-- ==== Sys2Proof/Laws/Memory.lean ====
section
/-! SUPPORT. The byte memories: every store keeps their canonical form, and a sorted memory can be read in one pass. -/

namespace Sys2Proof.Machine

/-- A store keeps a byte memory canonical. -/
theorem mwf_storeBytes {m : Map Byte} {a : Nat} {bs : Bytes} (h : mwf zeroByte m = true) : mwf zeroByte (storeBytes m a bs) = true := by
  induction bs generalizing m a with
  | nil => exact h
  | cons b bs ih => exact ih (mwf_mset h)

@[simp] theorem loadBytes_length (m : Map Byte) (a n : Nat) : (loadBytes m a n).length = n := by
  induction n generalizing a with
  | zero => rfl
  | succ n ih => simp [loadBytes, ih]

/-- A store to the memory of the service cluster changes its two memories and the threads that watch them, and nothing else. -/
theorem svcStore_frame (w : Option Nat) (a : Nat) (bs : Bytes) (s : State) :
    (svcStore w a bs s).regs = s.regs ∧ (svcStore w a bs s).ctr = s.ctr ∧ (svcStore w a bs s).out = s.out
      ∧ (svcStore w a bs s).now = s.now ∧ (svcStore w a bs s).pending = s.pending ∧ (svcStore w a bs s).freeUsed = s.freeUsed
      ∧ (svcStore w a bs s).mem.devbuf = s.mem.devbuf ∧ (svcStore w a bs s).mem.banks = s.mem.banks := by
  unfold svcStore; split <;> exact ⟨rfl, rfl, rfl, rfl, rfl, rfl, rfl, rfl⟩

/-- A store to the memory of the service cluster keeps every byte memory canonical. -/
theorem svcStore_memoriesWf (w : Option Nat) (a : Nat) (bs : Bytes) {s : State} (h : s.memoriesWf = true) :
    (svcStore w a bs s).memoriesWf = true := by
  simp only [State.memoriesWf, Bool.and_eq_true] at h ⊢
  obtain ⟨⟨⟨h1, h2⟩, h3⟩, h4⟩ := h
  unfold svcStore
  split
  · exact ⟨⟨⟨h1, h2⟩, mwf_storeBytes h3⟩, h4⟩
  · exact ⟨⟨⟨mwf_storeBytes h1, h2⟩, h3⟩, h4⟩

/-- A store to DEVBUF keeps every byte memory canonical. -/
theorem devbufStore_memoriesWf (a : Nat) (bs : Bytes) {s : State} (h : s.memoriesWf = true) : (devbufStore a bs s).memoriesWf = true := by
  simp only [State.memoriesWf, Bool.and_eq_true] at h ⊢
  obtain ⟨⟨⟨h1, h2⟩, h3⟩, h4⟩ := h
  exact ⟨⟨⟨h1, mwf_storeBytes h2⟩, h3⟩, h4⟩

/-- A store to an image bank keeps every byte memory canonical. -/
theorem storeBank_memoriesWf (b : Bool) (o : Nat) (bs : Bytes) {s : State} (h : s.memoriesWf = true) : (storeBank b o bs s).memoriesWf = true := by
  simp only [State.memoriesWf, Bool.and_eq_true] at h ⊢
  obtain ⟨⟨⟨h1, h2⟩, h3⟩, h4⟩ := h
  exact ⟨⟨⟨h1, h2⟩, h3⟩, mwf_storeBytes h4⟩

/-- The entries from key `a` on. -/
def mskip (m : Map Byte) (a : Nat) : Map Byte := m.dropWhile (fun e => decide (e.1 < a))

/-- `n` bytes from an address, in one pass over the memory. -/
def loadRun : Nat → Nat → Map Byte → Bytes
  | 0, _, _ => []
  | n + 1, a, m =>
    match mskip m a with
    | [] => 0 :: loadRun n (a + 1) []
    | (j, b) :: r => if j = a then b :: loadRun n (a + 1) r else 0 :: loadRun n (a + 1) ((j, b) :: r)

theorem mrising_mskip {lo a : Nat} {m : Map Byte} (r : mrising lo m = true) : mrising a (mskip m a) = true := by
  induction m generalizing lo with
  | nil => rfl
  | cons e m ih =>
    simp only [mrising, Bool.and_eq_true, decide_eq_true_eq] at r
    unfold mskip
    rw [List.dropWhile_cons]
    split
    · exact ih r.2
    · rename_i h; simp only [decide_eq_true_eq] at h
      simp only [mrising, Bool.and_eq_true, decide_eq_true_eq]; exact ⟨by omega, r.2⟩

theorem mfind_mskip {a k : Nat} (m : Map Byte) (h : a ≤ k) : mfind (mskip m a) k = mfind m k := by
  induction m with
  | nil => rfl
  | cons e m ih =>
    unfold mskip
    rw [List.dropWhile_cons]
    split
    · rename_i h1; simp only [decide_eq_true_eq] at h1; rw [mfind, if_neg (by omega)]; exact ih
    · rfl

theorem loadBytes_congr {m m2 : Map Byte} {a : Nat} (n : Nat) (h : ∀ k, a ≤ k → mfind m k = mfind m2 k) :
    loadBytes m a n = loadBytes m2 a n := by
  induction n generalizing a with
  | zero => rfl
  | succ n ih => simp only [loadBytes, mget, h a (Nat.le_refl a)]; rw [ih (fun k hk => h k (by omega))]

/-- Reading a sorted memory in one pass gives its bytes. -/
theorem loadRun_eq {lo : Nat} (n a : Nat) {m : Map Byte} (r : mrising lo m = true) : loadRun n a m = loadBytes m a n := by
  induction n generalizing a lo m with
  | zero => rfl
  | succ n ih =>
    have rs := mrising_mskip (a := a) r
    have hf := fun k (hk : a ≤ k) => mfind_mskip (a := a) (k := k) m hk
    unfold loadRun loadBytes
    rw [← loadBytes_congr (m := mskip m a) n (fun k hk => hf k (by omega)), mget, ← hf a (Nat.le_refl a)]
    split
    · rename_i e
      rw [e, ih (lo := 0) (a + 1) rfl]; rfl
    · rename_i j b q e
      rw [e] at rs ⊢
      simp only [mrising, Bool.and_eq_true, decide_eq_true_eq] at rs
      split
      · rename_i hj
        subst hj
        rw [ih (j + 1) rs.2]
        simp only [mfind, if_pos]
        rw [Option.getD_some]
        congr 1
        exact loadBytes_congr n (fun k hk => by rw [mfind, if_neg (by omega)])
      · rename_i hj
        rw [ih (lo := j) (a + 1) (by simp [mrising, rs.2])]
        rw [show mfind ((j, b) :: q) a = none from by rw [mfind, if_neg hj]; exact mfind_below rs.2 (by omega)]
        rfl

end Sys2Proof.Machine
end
--
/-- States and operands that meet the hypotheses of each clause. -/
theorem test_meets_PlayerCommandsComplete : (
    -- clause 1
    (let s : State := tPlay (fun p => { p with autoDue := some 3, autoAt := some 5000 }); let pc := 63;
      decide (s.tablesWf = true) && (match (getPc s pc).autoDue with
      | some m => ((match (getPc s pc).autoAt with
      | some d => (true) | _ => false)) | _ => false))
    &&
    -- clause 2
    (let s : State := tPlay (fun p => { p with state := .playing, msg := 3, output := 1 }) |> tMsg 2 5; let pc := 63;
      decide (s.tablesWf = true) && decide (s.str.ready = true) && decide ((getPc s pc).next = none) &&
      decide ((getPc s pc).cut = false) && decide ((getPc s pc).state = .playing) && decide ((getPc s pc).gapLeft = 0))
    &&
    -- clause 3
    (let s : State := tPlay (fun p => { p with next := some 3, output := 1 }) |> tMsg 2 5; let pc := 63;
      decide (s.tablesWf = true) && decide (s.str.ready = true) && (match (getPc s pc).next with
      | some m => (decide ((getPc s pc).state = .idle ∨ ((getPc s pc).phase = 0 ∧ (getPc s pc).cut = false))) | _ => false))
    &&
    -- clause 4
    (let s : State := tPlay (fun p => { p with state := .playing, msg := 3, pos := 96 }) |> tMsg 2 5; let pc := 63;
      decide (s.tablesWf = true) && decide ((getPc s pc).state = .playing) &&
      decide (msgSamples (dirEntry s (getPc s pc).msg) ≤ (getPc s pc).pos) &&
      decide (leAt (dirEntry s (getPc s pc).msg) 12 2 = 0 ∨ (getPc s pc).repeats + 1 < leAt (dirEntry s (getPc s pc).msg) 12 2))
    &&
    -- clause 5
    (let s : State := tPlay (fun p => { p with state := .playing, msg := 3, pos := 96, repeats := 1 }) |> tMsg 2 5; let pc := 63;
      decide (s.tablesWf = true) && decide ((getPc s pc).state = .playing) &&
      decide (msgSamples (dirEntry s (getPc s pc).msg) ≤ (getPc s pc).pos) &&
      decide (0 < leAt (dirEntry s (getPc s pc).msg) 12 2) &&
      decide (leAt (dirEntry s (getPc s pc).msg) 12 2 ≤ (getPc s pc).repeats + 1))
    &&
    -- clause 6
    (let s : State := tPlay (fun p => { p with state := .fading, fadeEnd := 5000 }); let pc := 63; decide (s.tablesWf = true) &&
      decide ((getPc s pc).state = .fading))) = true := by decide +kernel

## WHAT THE EXERCISE ASKS
Could you return exactly the lines above from the line with "-- ==== Sys2Proof/Laws/Memory.lean" to the line with "s.mem.banks := by", both included, and nothing else?

## ANSWER TO THIS TASK
-- ==== Sys2Proof/Laws/Memory.lean ====
section
/-! SUPPORT. The byte memories: every store keeps their canonical form, and a sorted memory can be read in one pass. -/

namespace Sys2Proof.Machine

/-- A store keeps a byte memory canonical. -/
theorem mwf_storeBytes {m : Map Byte} {a : Nat} {bs : Bytes} (h : mwf zeroByte m = true) : mwf zeroByte (storeBytes m a bs) = true := by
  induction bs generalizing m a with
  | nil => exact h
  | cons b bs ih => exact ih (mwf_mset h)

@[simp] theorem loadBytes_length (m : Map Byte) (a n : Nat) : (loadBytes m a n).length = n := by
  induction n generalizing a with
  | zero => rfl
  | succ n ih => simp [loadBytes, ih]

/-- A store to the memory of the service cluster changes its two memories and the threads that watch them, and nothing else. -/
theorem svcStore_frame (w : Option Nat) (a : Nat) (bs : Bytes) (s : State) :
    (svcStore w a bs s).regs = s.regs ∧ (svcStore w a bs s).ctr = s.ctr ∧ (svcStore w a bs s).out = s.out
      ∧ (svcStore w a bs s).now = s.now ∧ (svcStore w a bs s).pending = s.pending ∧ (svcStore w a bs s).freeUsed = s.freeUsed
      ∧ (svcStore w a bs s).mem.devbuf = s.mem.devbuf ∧ (svcStore w a bs s).mem.banks = s.mem.banks := by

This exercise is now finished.